══ Data for this exercise

theorem State.echoAbort_fuse (s : State) :
    (State.echoAbort s).fuse = s.fuse := by
  unfold State.echoAbort
  repeat' (first | simp only [apply_ite State.fuse, apply_ite Prod.fst, apply_ite Prod.snd, apply_ite Done.st, ite_self, implies_true, forall_const, foldl_fuse, State.echoRelease_fuse, State.outRaise_fuse, Done.ok, Done.err] | split)

theorem State.tmgSafe_fuse (s : State) :
    (State.tmgSafe s).fuse = s.fuse := by
  unfold State.tmgSafe
  repeat' (first | simp only [apply_ite State.fuse, apply_ite Prod.fst, apply_ite Prod.snd, apply_ite Done.st, ite_self, implies_true, forall_const, foldl_fuse, State.emptyQueue_fuse, Done.ok, Done.err] | split)

theorem State.bistSram_fuse (s : State) :
    (State.bistSram s).fuse = s.fuse := by
  unfold State.bistSram
  repeat' (first | simp only [apply_ite State.fuse, apply_ite Prod.fst, apply_ite Prod.snd, apply_ite Done.st, ite_self, implies_true, forall_const, foldl_fuse, Done.ok, Done.err] | split)

theorem State.bistTic_fuse (s : State) :
    (State.bistTic s).fuse = s.fuse := by
  unfold State.bistTic
  repeat' (first | simp only [apply_ite State.fuse, apply_ite Prod.fst, apply_ite Prod.snd, apply_ite Done.st, ite_self, implies_true, forall_const, foldl_fuse, Done.ok, Done.err] | split)

theorem State.bistClears_fuse (s : State) (m : BitVec 6) :
    (State.bistClears s m).fuse = s.fuse := by
  unfold State.bistClears
  repeat' (first | simp only [apply_ite State.fuse, apply_ite Prod.fst, apply_ite Prod.snd, apply_ite Done.st, ite_self, implies_true, forall_const, foldl_fuse, State.bistSram_fuse, State.bistTic_fuse, State.loopLoad_fuse, Done.ok, Done.err] | split)

theorem State.bistAbort_fuse (s : State) :
    (State.bistAbort s).fuse = s.fuse := by
  unfold State.bistAbort
  repeat' (first | simp only [apply_ite State.fuse, apply_ite Prod.fst, apply_ite Prod.snd, apply_ite Done.st, ite_self, implies_true, forall_const, foldl_fuse, State.bistClears_fuse, State.drawn_fuse, State.raise_fuse, Done.ok, Done.err] | split)

theorem State.setRole_fuse (s : State) (r : PairRole) :
    (State.setRole s r).fuse = s.fuse := by
  unfold State.setRole
  repeat' (first | simp only [apply_ite State.fuse, apply_ite Prod.fst, apply_ite Prod.snd, apply_ite Done.st, ite_self, implies_true, forall_const, foldl_fuse, State.raise_fuse, Done.ok, Done.err] | split)

theorem State.pairSafe_fuse (s : State) (owned : Bool) :
    (State.pairSafe s owned).fuse = s.fuse := by
  unfold State.pairSafe
  repeat' (first | simp only [apply_ite State.fuse, apply_ite Prod.fst, apply_ite Prod.snd, apply_ite Done.st, ite_self, implies_true, forall_const, foldl_fuse, State.raise_fuse, State.setRole_fuse, Done.ok, Done.err] | split)

theorem State.setDev_fuse (s : State) (d : DevState) :
    (State.setDev s d).fuse = s.fuse := by
  unfold State.setDev
  repeat' (first | simp only [apply_ite State.fuse, apply_ite Prod.fst, apply_ite Prod.snd, apply_ite Done.st, ite_self, implies_true, forall_const, foldl_fuse, State.raise_fuse, Done.ok, Done.err] | split)

theorem State.accordSafe_fuse (s : State) :
    (State.accordSafe s).fuse = s.fuse := by
  unfold State.accordSafe
  repeat' (first | simp only [apply_ite State.fuse, apply_ite Prod.fst, apply_ite Prod.snd, apply_ite Done.st, ite_self, implies_true, forall_const, foldl_fuse, State.holdStart_fuse, State.setAccord_fuse, State.setRate_fuse, Done.ok, Done.err] | split)

theorem State.outSafeTold_fuse (old : State) (s : State) (n : Nat) :
    (State.outSafeTold old s n).fuse = s.fuse := by
  unfold State.outSafeTold
  repeat' (first | simp only [apply_ite State.fuse, apply_ite Prod.fst, apply_ite Prod.snd, apply_ite Done.st, ite_self, implies_true, forall_const, foldl_fuse, State.outRaise_fuse, Done.ok, Done.err] | split)

theorem State.safeEnter_fuse (s : State) (first : Nat) :
    (State.safeEnter s first).fuse = s.fuse := by
  unfold State.safeEnter
  repeat' (first | simp only [apply_ite State.fuse, apply_ite Prod.fst, apply_ite Prod.snd, apply_ite Done.st, ite_self, implies_true, forall_const, foldl_fuse, State.accordSafe_fuse, State.bistAbort_fuse, State.echoRelease_fuse, State.outRaise_fuse, State.outSafeTold_fuse, State.pairSafe_fuse, State.react_fuse, State.setDev_fuse, State.tmgSafe_fuse, Done.ok, Done.err] | split)

theorem State.faultEntry_fuse (s : State) (n : Nat) (cls : Nat) (injected : Bool) :
    (State.faultEntry s n cls injected).fuse = s.fuse := by
  unfold State.faultEntry
  repeat' (first | simp only [apply_ite State.fuse, apply_ite Prod.fst, apply_ite Prod.snd, apply_ite Done.st, ite_self, implies_true, forall_const, foldl_fuse, State.logPut_fuse, Done.ok, Done.err] | split)

theorem State.safeLine_fuse (s : State) (n : Nat) (injected : Bool) :
    (State.safeLine s n injected).fuse = s.fuse := by
  unfold State.safeLine
  repeat' (first | simp only [apply_ite State.fuse, apply_ite Prod.fst, apply_ite Prod.snd, apply_ite Done.st, ite_self, implies_true, forall_const, foldl_fuse, State.faultEntry_fuse, State.irq_fuse, State.safeEnter_fuse, Done.ok, Done.err] | split)

theorem State.faultAssert_fuse (s : State) (n : Nat) (injected : Bool) :
    (State.faultAssert s n injected).fuse = s.fuse := by
  unfold State.faultAssert
  repeat' (first | simp only [apply_ite State.fuse, apply_ite Prod.fst, apply_ite Prod.snd, apply_ite Done.st, ite_self, implies_true, forall_const, foldl_fuse, State.faultEntry_fuse, State.irq_fuse, State.pairEval_fuse, State.safeLine_fuse, Done.ok, Done.err] | split)

theorem State.faultEnd_fuse (s : State) (n : Nat) :
    (State.faultEnd s n).fuse = s.fuse := by
  unfold State.faultEnd
  repeat' (first | simp only [apply_ite State.fuse, apply_ite Prod.fst, apply_ite Prod.snd, apply_ite Done.st, ite_self, implies_true, forall_const, foldl_fuse, State.pairEval_fuse, Done.ok, Done.err] | split)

════

Your answer should be an exact transcription of the data above.

theorem State.echoAbort_fuse (s : State) :
    (State.echoAbort s).fuse = s.fuse := by
  unfold State.echoAbort
  repeat' (first | simp only [apply_ite State.fuse, apply_ite Prod.fst, apply_ite Prod.snd, apply_ite Done.st, ite_self, implies_true, forall_const, foldl_fuse, State.echoRelease_fuse, State.outRaise_fuse, Done.ok, Done.err] | split)

theorem State.tmgSafe_fuse (s : State) :
    (State.tmgSafe s).fuse = s.fuse := by
  unfold State.tmgSafe
  repeat' (first | simp only [apply_ite State.fuse, apply_ite Prod.fst, apply_ite Prod.snd, apply_ite Done.st, ite_self, implies_true, forall_const, foldl_fuse, State.emptyQueue_fuse, Done.ok, Done.err] | split)

theorem State.bistSram_fuse (s : State) :
    (State.bistSram s).fuse = s.fuse := by
  unfold State.bistSram
  repeat' (first | simp only [apply_ite State.fuse, apply_ite Prod.fst, apply_ite Prod.snd, apply_ite Done.st, ite_self, implies_true, forall_const, foldl_fuse, Done.ok, Done.err] | split)

theorem State.bistTic_fuse (s : State) :
    (State.bistTic s).fuse = s.fuse := by
  unfold State.bistTic
  repeat' (first | simp only [apply_ite State.fuse, apply_ite Prod.fst, apply_ite Prod.snd, apply_ite Done.st, ite_self, implies_true, forall_const, foldl_fuse, Done.ok, Done.err] | split)

theorem State.bistClears_fuse (s : State) (m : BitVec 6) :
    (State.bistClears s m).fuse = s.fuse := by
  unfold State.bistClears
  repeat' (first | simp only [apply_ite State.fuse, apply_ite Prod.fst, apply_ite Prod.snd, apply_ite Done.st, ite_self, implies_true, forall_const, foldl_fuse, State.bistSram_fuse, State.bistTic_fuse, State.loopLoad_fuse, Done.ok, Done.err] | split)

theorem State.bistAbort_fuse (s : State) :
    (State.bistAbort s).fuse = s.fuse := by
  unfold State.bistAbort
  repeat' (first | simp only [apply_ite State.fuse, apply_ite Prod.fst, apply_ite Prod.snd, apply_ite Done.st, ite_self, implies_true, forall_const, foldl_fuse, State.bistClears_fuse, State.drawn_fuse, State.raise_fuse, Done.ok, Done.err] | split)

theorem State.setRole_fuse (s : State) (r : PairRole) :
    (State.setRole s r).fuse = s.fuse := by
  unfold State.setRole
  repeat' (first | simp only [apply_ite State.fuse, apply_ite Prod.fst, apply_ite Prod.snd, apply_ite Done.st, ite_self, implies_true, forall_const, foldl_fuse, State.raise_fuse, Done.ok, Done.err] | split)

theorem State.pairSafe_fuse (s : State) (owned : Bool) :
    (State.pairSafe s owned).fuse = s.fuse := by
  unfold State.pairSafe
  repeat' (first | simp only [apply_ite State.fuse, apply_ite Prod.fst, apply_ite Prod.snd, apply_ite Done.st, ite_self, implies_true, forall_const, foldl_fuse, State.raise_fuse, State.setRole_fuse, Done.ok, Done.err] | split)

theorem State.setDev_fuse (s : State) (d : DevState) :
    (State.setDev s d).fuse = s.fuse := by
  unfold State.setDev
  repeat' (first | simp only [apply_ite State.fuse, apply_ite Prod.fst, apply_ite Prod.snd, apply_ite Done.st, ite_self, implies_true, forall_const, foldl_fuse, State.raise_fuse, Done.ok, Done.err] | split)

theorem State.accordSafe_fuse (s : State) :
    (State.accordSafe s).fuse = s.fuse := by
  unfold State.accordSafe
  repeat' (first | simp only [apply_ite State.fuse, apply_ite Prod.fst, apply_ite Prod.snd, apply_ite Done.st, ite_self, implies_true, forall_const, foldl_fuse, State.holdStart_fuse, State.setAccord_fuse, State.setRate_fuse, Done.ok, Done.err] | split)

theorem State.outSafeTold_fuse (old : State) (s : State) (n : Nat) :
    (State.outSafeTold old s n).fuse = s.fuse := by
  unfold State.outSafeTold
  repeat' (first | simp only [apply_ite State.fuse, apply_ite Prod.fst, apply_ite Prod.snd, apply_ite Done.st, ite_self, implies_true, forall_const, foldl_fuse, State.outRaise_fuse, Done.ok, Done.err] | split)

theorem State.safeEnter_fuse (s : State) (first : Nat) :
    (State.safeEnter s first).fuse = s.fuse := by
  unfold State.safeEnter
  repeat' (first | simp only [apply_ite State.fuse, apply_ite Prod.fst, apply_ite Prod.snd, apply_ite Done.st, ite_self, implies_true, forall_const, foldl_fuse, State.accordSafe_fuse, State.bistAbort_fuse, State.echoRelease_fuse, State.outRaise_fuse, State.outSafeTold_fuse, State.pairSafe_fuse, State.react_fuse, State.setDev_fuse, State.tmgSafe_fuse, Done.ok, Done.err] | split)

theorem State.faultEntry_fuse (s : State) (n : Nat) (cls : Nat) (injected : Bool) :
    (State.faultEntry s n cls injected).fuse = s.fuse := by
  unfold State.faultEntry
  repeat' (first | simp only [apply_ite State.fuse, apply_ite Prod.fst, apply_ite Prod.snd, apply_ite Done.st, ite_self, implies_true, forall_const, foldl_fuse, State.logPut_fuse, Done.ok, Done.err] | split)

theorem State.safeLine_fuse (s : State) (n : Nat) (injected : Bool) :
    (State.safeLine s n injected).fuse = s.fuse := by
  unfold State.safeLine
  repeat' (first | simp only [apply_ite State.fuse, apply_ite Prod.fst, apply_ite Prod.snd, apply_ite Done.st, ite_self, implies_true, forall_const, foldl_fuse, State.faultEntry_fuse, State.irq_fuse, State.safeEnter_fuse, Done.ok, Done.err] | split)

theorem State.faultAssert_fuse (s : State) (n : Nat) (injected : Bool) :
    (State.faultAssert s n injected).fuse = s.fuse := by
  unfold State.faultAssert
  repeat' (first | simp only [apply_ite State.fuse, apply_ite Prod.fst, apply_ite Prod.snd, apply_ite Done.st, ite_self, implies_true, forall_const, foldl_fuse, State.faultEntry_fuse, State.irq_fuse, State.pairEval_fuse, State.safeLine_fuse, Done.ok, Done.err] | split)

theorem State.faultEnd_fuse (s : State) (n : Nat) :
    (State.faultEnd s n).fuse = s.fuse := by
  unfold State.faultEnd
  repeat' (first | simp only [apply_ite State.fuse, apply_ite Prod.fst, apply_ite Prod.snd, apply_ite Done.st, ite_self, implies_true, forall_const, foldl_fuse, State.pairEval_fuse, Done.ok, Done.err] | split)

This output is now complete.